To use a supported operating system, such as Ubuntu 22.04 or 20.04, configure your GKE cluster entirely with Ubuntu containerd nodes images or with a node pool that uses Ubuntu containerd node images.

By selecting a supported operating system rather than Container-Optimized OS with Containerd, you can customize which NVIDIA software components are installed by the GPU Operator at deployment time. For example, the Operator can deploy GPU driver containers and use the Operator to manage the lifecycle of the NVIDIA software components.

Prerequisites

You installed and initialized the Google Cloud CLI. Refer to gcloud CLI overview in the Google Cloud documentation.
You have a Google Cloud project to use for your GKE cluster. Refer to Creating and managing projects in the Google Cloud documentation.
You have the project ID for your Google Cloud project. Refer to Identifying projects in the Google Cloud documentation.
You know the machine type for the node pool and that the machine type is supported in your region and zone. Refer to GPU platforms in the Google Cloud documentation.

Procedure

Perform the following steps to create a GKE cluster with the gcloud CLI. The steps create the cluster with a node pool that uses a Ubuntu and containerd node image.

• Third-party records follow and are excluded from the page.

/-- The generic effect of a write on the register itself. -/
def Stage.store (s : Stage) (p off : Nat) (v : Word) : Stage :=
  match pageOf p with
  | none => s
  | some (k, i) =>
    match regDef k i off with
    | none => s
    | some d => s.setN p off (d.merge (s.regN p off) v.toNat)

/-! ### Waiting writes (R20 to R24) -/

/-- The tag master class `cls` has armed (R25, R28): HOST at 0x098, MGMT at 0x0A8. -/
def Stage.armedTag (s : Stage) (cls : Nat) : Option Nat :=
  if cls = 1 ∧ s.flag 0 0x098 0 then some (s.reg64 0 0x090)
  else if cls = 0 ∧ s.flag 0 0x0A8 0 then some (s.reg64 0 0x0A0)
  else none

/-- The tag lies more than 65,535 samples beyond the present sample (R23). -/
def Stage.tagTooFar (s : Stage) (cls : Nat) : Bool :=
  match s.armedTag cls with
  | none => false
  | some t => decide (s.datum.index + 65535 < t)

/-- ONESHOT: ARM clears once the next tagged write has been accepted (R28). -/
def Stage.oneShot (s : Stage) (cls : Nat) : Stage :=
  if cls = 1 then (if s.flag 0 0x098 1 then s.setFlag 0 0x098 0 false else s)
  else (if s.flag 0 0x0A8 1 then s.setFlag 0 0x0A8 0 false else s)

/-- The boundary a boundary-applied write of class `cls` completing now is due at, with its tag taken (R22). -/
def Stage.dueFor (s : Stage) (cls : Nat) : Nat × Stage :=
  match s.armedTag cls with
  | none => (s.dueNow, s)
  | some t =>
    let s1 := s.oneShot cls
    if s.dueNow ≤ t then (t, s1) else (s.dueNow, (s1.bump 0 0x0B0).raise 0 4)

/-- The boundary-applied writes waiting: one place for each transaction (R23). -/
def Stage.places (s : Stage) : Nat := (s.waiting.filter fun w => w.place).length

/-- The boundary-applied writes of the Grid transaction in progress that have taken their place. -/
def Stage.joined (s : Stage) : Option WWrite :=
  match s.txn with
  | some o => s.waiting.find? fun w => decide (o ≤ w.ord)
  | none => none

/-- A boundary-applied write takes a place among the 4096, or is refused (R22, R23). Its value and tag have been tested. A further word of one
transaction shares its place and its boundary. -/
def Stage.wait (s : Stage) (cls : Nat) (k : WKind) : Stage :=
  match s.joined with
  | some j =>
    let w : WWrite := { due := j.due, cls := cls, kind := k, ord := s.order, place := false }
    { s with waiting := s.waiting ++ [w], order := s.order + 1 }.respond .okay
  | none =>
    if 4096 ≤ s.places then s.respond .refused
    else
      let (due, s) := s.dueFor cls
      let w : WWrite := { due := due, cls := cls, kind := k, ord := s.order, place := true }
      { s with waiting := s.waiting ++ [w], order := s.order + 1 }.respond .okay

/-! ### Interrupts (R573 to R577) -/

/-- The route of page `p` (R575, R596). -/
def Stage.route (s : Stage) (p : Nat) : Nat := (Tab.get 0x20000000#32 s.routes p).toNat

/-- The pages whose EVENT AND EVENT_EN is not zero (R573). -/
def Stage.requesting (s : Stage) : List Nat :=
  (s.regs.filter fun e => e.1 % 4096 == 0x014 && Nat.land e.2.toNat (s.regN (e.1 / 4096) 0x018) != 0).map (·.1 / 4096)

/-- The routes of every request present, the ring's among them (R572, R575). -/
def Stage.requestRoutes (s : Stage) : List Nat :=
  s.requesting.map s.route ++ (if s.ringCount = 0 then [] else [s.regN 0 0x0CC])

/-- The vectors that are pending, as a mask (R575). -/
def Stage.vecPending (s : Stage) : Nat :=
  s.requestRoutes.foldl (fun m r => if bit r 31 then Nat.lor m (2 ^ bits r 4 0) else m) 0

/-- IRQ_N is driven low (R577). -/
def Stage.irqLow (s : Stage) : Bool := s.requestRoutes.any (bit · 30)

/-- The management core sees an interrupt request (R575). -/
def Stage.mgmtIrq (s : Stage) : Bool := s.requestRoutes.any (bit · 29)

/-- Vector `v` is deliverable (R576). -/
def Stage.deliverable (s : Stage) (v : Nat) : Bool :=
  s.host.msixEn && !s.host.funcMask && s.host.bme && !s.flag 0x300 (0x20C + 16 * v) 0

/-- Vector `v` sends its message when it is pending, deliverable and has sent none since it became pending (R576). -/
def Stage.sendVec (pend : Nat) (s : Stage) (v : Nat) : Stage :=
  if bit pend v && !bit s.vecSent v && s.deliverable v then
    { s with vecSent := Nat.lor s.vecSent (2 ^ v) }.emit
      (.msix (s.regN 0x300 (0x200 + 16 * v) + 2 ^ 32 * s.regN 0x300 (0x204 + 16 * v)) (s.regN 0x300 (0x208 + 16 * v)))
  else s

/-- The interrupt vectors follow the requests (R575, R576). -/
def Stage.vectors (s : Stage) : Stage :=
  let pend := s.vecPending
  if pend = 0 then { s with vecSent := 0 }
  else (upTo 32).foldl (Stage.sendVec pend) { s with vecSent := Nat.land s.vecSent pend }

end Sys2Proof.Machine
end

Create the cluster by running a command that is similar to the following example:

  $ gcloud beta container clusters create demo-cluster \
      --project <project-id> \
      --zone us-west1-a \
      --release-channel "regular" \
      --machine-type "n1-standard-4" \
      --accelerator "type=nvidia-tesla-t4,count=1" \
      --image-type "UBUNTU_CONTAINERD" \
      --disk-type "pd-standard" \
      --disk-size "1000" \
      --no-enable-intra-node-visibility \
      --metadata disable-legacy-endpoints=true \
      --max-pods-per-node "110" \
      --num-nodes "1" \
      --logging=SYSTEM,WORKLOAD \
      --monitoring=SYSTEM \
      --enable-ip-alias \
      --no-enable-intra-node-visibility \
      --default-max-pods-per-node "110" \
      --no-enable-master-authorized-networks \
      --tags=nvidia-ingress-all

Creating the cluster requires several minutes.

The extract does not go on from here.